## [What the exercise asks]
Copy every line of the entries that includes the word "controller".

(Records from a data source)
/-- A segment queue holds stamped polls and SYNCs, at most one poll for a station and at most one SYNC, no descriptor
twice (R75). -/
abbrev QueueLaw (s : State) (g : Segment) : Prop :=
  (∀ d ∈ (s.seg g).queue, s.isStampedPoll d = true ∨ s.isSync d = true) ∧
  ((s.seg g).queue.map fun d => if (s.desc d).kind = .sync then 0 else s.stationOf d).Nodup

/-- The transaction slot holds a SYNC, or the poll its record describes (R83, R88). -/
def State.slotFits (s : State) (g : Segment) : Bool :=
  match (s.seg g).slot with
  | .empty => true
  | .sync d => s.isSync d
  | .poll t =>
    s.isStampedPoll t.desc && (s.desc t.desc).dest = t.station && (s.desc t.desc).seq = t.seq &&
      (s.desc t.desc).stamp = some t.bank && 1 ≤ t.triesMade && t.triesMade ≤ t.triesAllowed

/-- Queues and slots of both segments hold what they may. -/
abbrev SegmentsLaw (s : State) : Prop :=
  QueueLaw s .a ∧ QueueLaw s .b ∧ s.slotFits .a = true ∧ s.slotFits .b = true

/-! ## Trunk Egress, Agent, Notice Unit -/

/-- Whether descriptor `d` is a telegram for the controller: an unstamped REPLY, MGMT_ANS or NOTICE. -/
def State.isOutbound (s : State) (d : Nat) : Bool :=
  ((s.desc d).kind = .reply || (s.desc d).kind = .mgmtAns || (s.desc d).kind = .notice) && (s.desc d).stamp.isNone

/-- Trunk egress holds telegrams for the controller; its notice count is the number of NOTICEs, at most 2; its head is
handed whenever there is one (R152, R153, R155). -/
abbrev EgressLaw (s : State) : Prop :=
  (∀ d ∈ s.egress.queue, s.isOutbound d = true) ∧
  s.egress.noticeCount = s.egress.queue.countP (fun d => (s.desc d).kind = .notice) ∧ s.egress.noticeCount ≤ 2 ∧
  s.egress.handed = !s.egress.queue.isEmpty

/-- Whether descriptor `d` is an admitted management request (R164). -/
def State.isRequest (s : State) (d : Nat) : Bool := (s.desc d).kind = .mgmtReq && (s.desc d).stamp.isNone

/-- The request queue holds at most four requests; cache, queue and open slot have pairwise distinct sequences, and the
cache at most four entries (R159, R160, R165). -/
abbrev AgentLaw (s : State) : Prop :=
  s.agent.requests.length ≤ 4 ∧ s.agent.cache.length ≤ 4 ∧
  (∀ d ∈ s.agent.requests ++ s.agent.openSlot.toList, s.isRequest d = true) ∧
  (s.agent.cache.map (fun e => e.seq) ++ s.heldSeqs).Nodup

/-- The answer cache holds at most four answers with pairwise distinct sequences (R165). -/
abbrev CacheLaw (s : State) : Prop := s.agent.cache.length ≤ 4 ∧ (s.agent.cache.map fun e => e.seq).Nodup

/-- The subject of a pending entry: 0 for the bank, s for station s (R183). -/
def NoticeEntry.subject : NoticeEntry → Nat
  | .bank _ _ _ => 0
  | .station n _ => n

/-- A change count is 1 to 65535 (R183). -/
def NoticeEntry.fits : NoticeEntry → Bool
  | .bank _ _ _ => true
  | .station n changes => 1 ≤ n && n ≤ Config.stations && 1 ≤ changes && changes ≤ 65535

/-- The pending set holds at most one entry per subject, each with fields in range (R183). -/
abbrev PendingLaw (s : State) : Prop :=
  (s.notices.pendingSet.map NoticeEntry.subject).Nodup ∧ ∀ e ∈ s.notices.pendingSet, e.fits = true

/-- An entry waits only for the notice limit or for memory (R187, R190). -/
abbrev HeldBackLaw (s : State) : Prop :=
  s.notices.pendingSet = [] ∨ 2 ≤ s.egress.noticeCount ∨ s.mem.freeDescs = [] ∨ s.mem.freeBlocks = []
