-- ==== Sys2Proof/Certificates/Slice0/Obligations.lean ====
section
/-! DEFINITION. The statements for the provers, chapter by chapter of the data book. A statement about a command concludes
that `exec` answers a next state, and says what that state holds and what it leaves as it was. -/

open Sys2Proof Sys2Proof.Machine

/-! ## The machine and its resets -/

/-- A step executes the command at the front of the queue on the queue's rest; on an empty queue the part idles (the
idling is the model's choice, log entry 3). -/
def Obligations.StepRunsTheFrontCommand : Prop :=
  (∀ (c : Instr) (rest : List Instr) (s : State),
    step { s with pending := c :: rest } = exec c { s with pending := rest }) ∧
  ∀ s : State, s.pending = [] → step s = .next s

/-- Every command answers a next state and leaves the queue alone, and only the reset pin's commands move the reset; while it
is held no other event takes place and every transmit output rests high (R199, R203; that nothing else changes at the
assertion is log entry 8). -/
def Obligations.CommandsAnswerNextAndTheResetPinHolds : Prop :=
  (∀ (c : Instr) (s : State), ∃ t, exec c s = .next t ∧ t.pending = s.pending ∧
    t.resetHeld = match c with
      | .resetAsserted => true
      | .powerOnReset => false
      | _ => s.resetHeld) ∧
  ∀ s : State, exec .resetAsserted s = .next { s with resetHeld := true } ∧
    (s.resetHeld = true →
      (∀ c : Instr, c ≠ .powerOnReset → exec c s = .next s) ∧ ∀ p, s.transmitted p = none)

/-- POWER_ON_RESET gives every piece of state its power-on reset value, from any state; the block store is not cleared. -/
def Obligations.PowerOnResetValues : Prop :=
  (∀ s : State, ∃ t, exec .powerOnReset s = .next t ∧ t.resetHeld = false ∧
    (∀ p, t.port p = ⟨.hunt, .idle⟩) ∧
    t.mem.descs = [] ∧ t.mem.freeDescs = List.range 160 ∧ t.mem.freeBlocks = List.range 640 ∧
    t.mem.minDescs = 160 ∧ t.mem.minBlocks = 640 ∧ t.mem.blocks = s.mem.blocks ∧
    t.bank0.state = .active ∧ t.bank1.state = .standby ∧
    (∀ b, (t.bank b).label = 0 ∧ (t.bank b).inFlight = 0 ∧
      (∀ n, (t.bank b).entry n = ⟨.a, 20, 1, 3, 0, 0, 0, 0, 0⟩) ∧
      ∀ k, (t.bank b).point k = ⟨0, .none, .substitute, 0, 0, 0⟩) ∧
    t.engineRunning = false ∧ t.cycle = ⟨0, false⟩ ∧
    (∀ g, t.seg g = ⟨[], .empty, none, .idle⟩) ∧
    (∀ n, t.station n = ⟨.unknown, 0, .normal⟩) ∧
    (∀ n, t.inImage n = ⟨false, [], 0, false⟩ ∧ t.outImage n = ⟨false, [], 0, false⟩) ∧
    t.egress = ⟨[], false, 0⟩ ∧ t.agent = ⟨[], none, []⟩ ∧ t.notices = ⟨[], 0⟩ ∧
    t.counters.trunk = ⟨0, 0, 0, 0, 0, 0, 0⟩ ∧ t.counters.dropA = ⟨0, 0, 0, 0, 0, 0⟩ ∧
    t.counters.dropB = ⟨0, 0, 0, 0, 0, 0⟩ ∧ t.counters.duplicates = 0 ∧ t.counters.queueFull = 0 ∧
    (∀ n, t.stationCounters n = ⟨0, 0, 0, 0, 0, 0, 0, 0, 0⟩)) ∧
  exec .powerOnReset State.reset = .next State.reset

/-- The laws of the part hold at the reset state, and after a power-on reset from any state with a canonical block
store. -/
def Obligations.LawsHoldAtReset : Prop :=
  Laws State.reset ∧
  ∀ s : State, Table.wf 0 s.mem.blocks = true → ∃ t, exec .powerOnReset s = .next t ∧ Laws t

/-- Every step that answers a next state keeps the laws of the part. -/
def Obligations.LawsKeptByEveryStep : Prop :=
  ∀ s t : State, Laws s → step s = .next t → Laws t

/-- Every step keeps every table of the state in canonical form, whatever else holds. -/
def Obligations.TablesStayCanonical : Prop :=
  ∀ s t : State, TablesCanonical s → step s = .next t → TablesCanonical t

/-! ## Chapter 1: the line -/

/-- The CRC of R3: its starting value, the feeding of a byte most significant bit first, the order on the line, the
receiver's comparison, the check value, and the register's residue over the two CRC bytes. -/
def Obligations.CrcOfTheCheckBytesAndResidue : Prop :=
  crc16 [] = 0xFFFF ∧
  (∀ (body : List Byte) (b : Byte), crc16 (body ++ [b]) =
    [7, 6, 5, 4, 3, 2, 1, 0].foldl
      (fun (c : Word) (i : Nat) => if c.msb = b.getLsbD i then c <<< 1 else (c <<< 1) ^^^ 0x1021) (crc16 body)) ∧
  (∀ (p : Port) (t : Telegram), ∃ hi lo : Byte,
    lineBytes p t = 0x5A :: (bodyBytes p t ++ [hi, lo]) ∧ crc16 (bodyBytes p t) = hi ++ lo) ∧
  (∀ (body : List Byte) (hi lo : Byte), body.length = 6 + 2 * (body.getD 5 0).toNat →
    (checkTelegram (body ++ [hi, lo]) = .crcMismatch ↔ crc16 body ≠ hi ++ lo)) ∧
  crc16 [0x31, 0x32, 0x33, 0x34, 0x35, 0x36, 0x37, 0x38, 0x39] = 0x29B1 ∧
  ∀ (body : List Byte) (hi lo : Byte), crc16 (body ++ [hi, lo]) = 0 ↔ crc16 body = hi ++ lo

/-- LEAD_BYTE: what a receiver does with ten line bits, a low start bit, the bits of `b` from the least significant and a
stop bit found high or low, in HUNT, in DISCARD, and in FRAME short of a header's end or of the telegram's end. A line that
is high where the start bit would be rests: no byte is taken (log entry 1). -/
def Obligations.ReceiverTakesOneByte : Prop :=
  (∀ (s : State) (p : Port) (f : SerialByte) (b : Byte), s.resetHeld = false →
    f.getLsbD 0 = false → (∀ i, i < 8 → f.getLsbD (i + 1) = b.getLsbD i) →
    ((s.port p).rx = .hunt → exec (.leadByte p f) s = .next (if b = 0x5A then s.setRx p (.frame []) else s)) ∧
    ((s.port p).rx = .discard → exec (.leadByte p f) s = .next s) ∧
    (∀ buf, (s.port p).rx = .frame buf → buf.length < 5 →
      exec (.leadByte p f) s = .next (s.setRx p (.frame (buf ++ [b])))) ∧
    (∀ buf, (s.port p).rx = .frame buf → buf.length = 5 → b.toNat ≤ 32 →
      exec (.leadByte p f) s = .next (s.setRx p (.frame (buf ++ [b])))) ∧
    (∀ buf, (s.port p).rx = .frame buf → 6 ≤ buf.length → buf.length + 1 < 8 + 2 * (buf.getD 5 0).toNat →
      exec (.leadByte p f) s = .next (s.setRx p (.frame (buf ++ [b]))))) ∧
  ∀ (s : State) (p : Port) (f : SerialByte), s.resetHeld = false → f.getLsbD 0 = true →
    exec (.leadByte p f) s = .next s

/-- COUNT_ABOVE_32 counts one RX_FORMAT and sends the receiver to DISCARD; TRUNCATION ends a telegram in FRAME with one
RX_FORMAT and DISCARD_SILENCE ends a DISCARD without a count. In the other receiver states the silence is no event (log
entry 1). -/
def Obligations.OverlongAndTruncatedTelegrams : Prop :=
  (∀ (s : State) (p : Port) (header : List Byte) (fs : List SerialByte), s.resetHeld = false → header.length = 6 →
    32 < (header.getD 5 0).toNat →
    ((s.port p).rx = .hunt → takenBytes fs = 0x5A :: header →
      exec (.countAbove32 p fs) s = .next ((s.setRx p .discard).countPort p .rxFormat)) ∧
    ∀ k, k < 6 → (s.port p).rx = .frame (header.take k) → takenBytes fs = header.drop k →
      exec (.countAbove32 p fs) s = .next ((s.setRx p .discard).countPort p .rxFormat)) ∧
  ∀ (s : State) (p : Port), s.resetHeld = false →
    (∀ buf, (s.port p).rx = .frame buf →
      exec (.truncation p) s = .next ((s.setRx p .hunt).countPort p .rxFormat) ∧
      exec (.discardSilence p) s = .next s) ∧
    ((s.port p).rx = .discard →
      exec (.discardSilence p) s = .next (s.setRx p .hunt) ∧ exec (.truncation p) s = .next s) ∧
    ((s.port p).rx = .hunt → exec (.truncation p) s = .next s ∧ exec (.discardSilence p) s = .next s)

/-- A telegram whose CRC does not match counts one RX_CRC, whatever its kind; one whose CRC matches and whose kind is
unknown counts one RX_FORMAT. Nothing else changes. -/
def Obligations.DamagedTelegramsAreOnlyCounted : Prop :=
  ∀ (s : State) (p : Port) (body : List Byte) (hi lo : Byte) (fs : List SerialByte), s.resetHeld = false →
    (s.port p).rx = .hunt → (body.getD 5 0).toNat ≤ 32 → body.length = 6 + 2 * (body.getD 5 0).toNat →
    takenBytes fs = 0x5A :: (body ++ [hi, lo]) →
    (crc16 body ≠ hi ++ lo →
      exec (.receiveTelegram p fs) s = .next (s.countPort p .rxCrc)) ∧
    (crc16 body = hi ++ lo → ((body.getD 2 0).toNat % 16 = 0 ∨ 7 ≤ (body.getD 2 0).toNat % 16) →
      exec (.receiveTelegram p fs) s = .next (s.countPort p .rxFormat))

## [Solution for this task]
/-- Whether descriptor `d` is a telegram for the controller: an unstamped REPLY, MGMT_ANS or NOTICE. -/
/-- Trunk egress holds telegrams for the controller; its notice count is the number of NOTICEs, at most 2; its head is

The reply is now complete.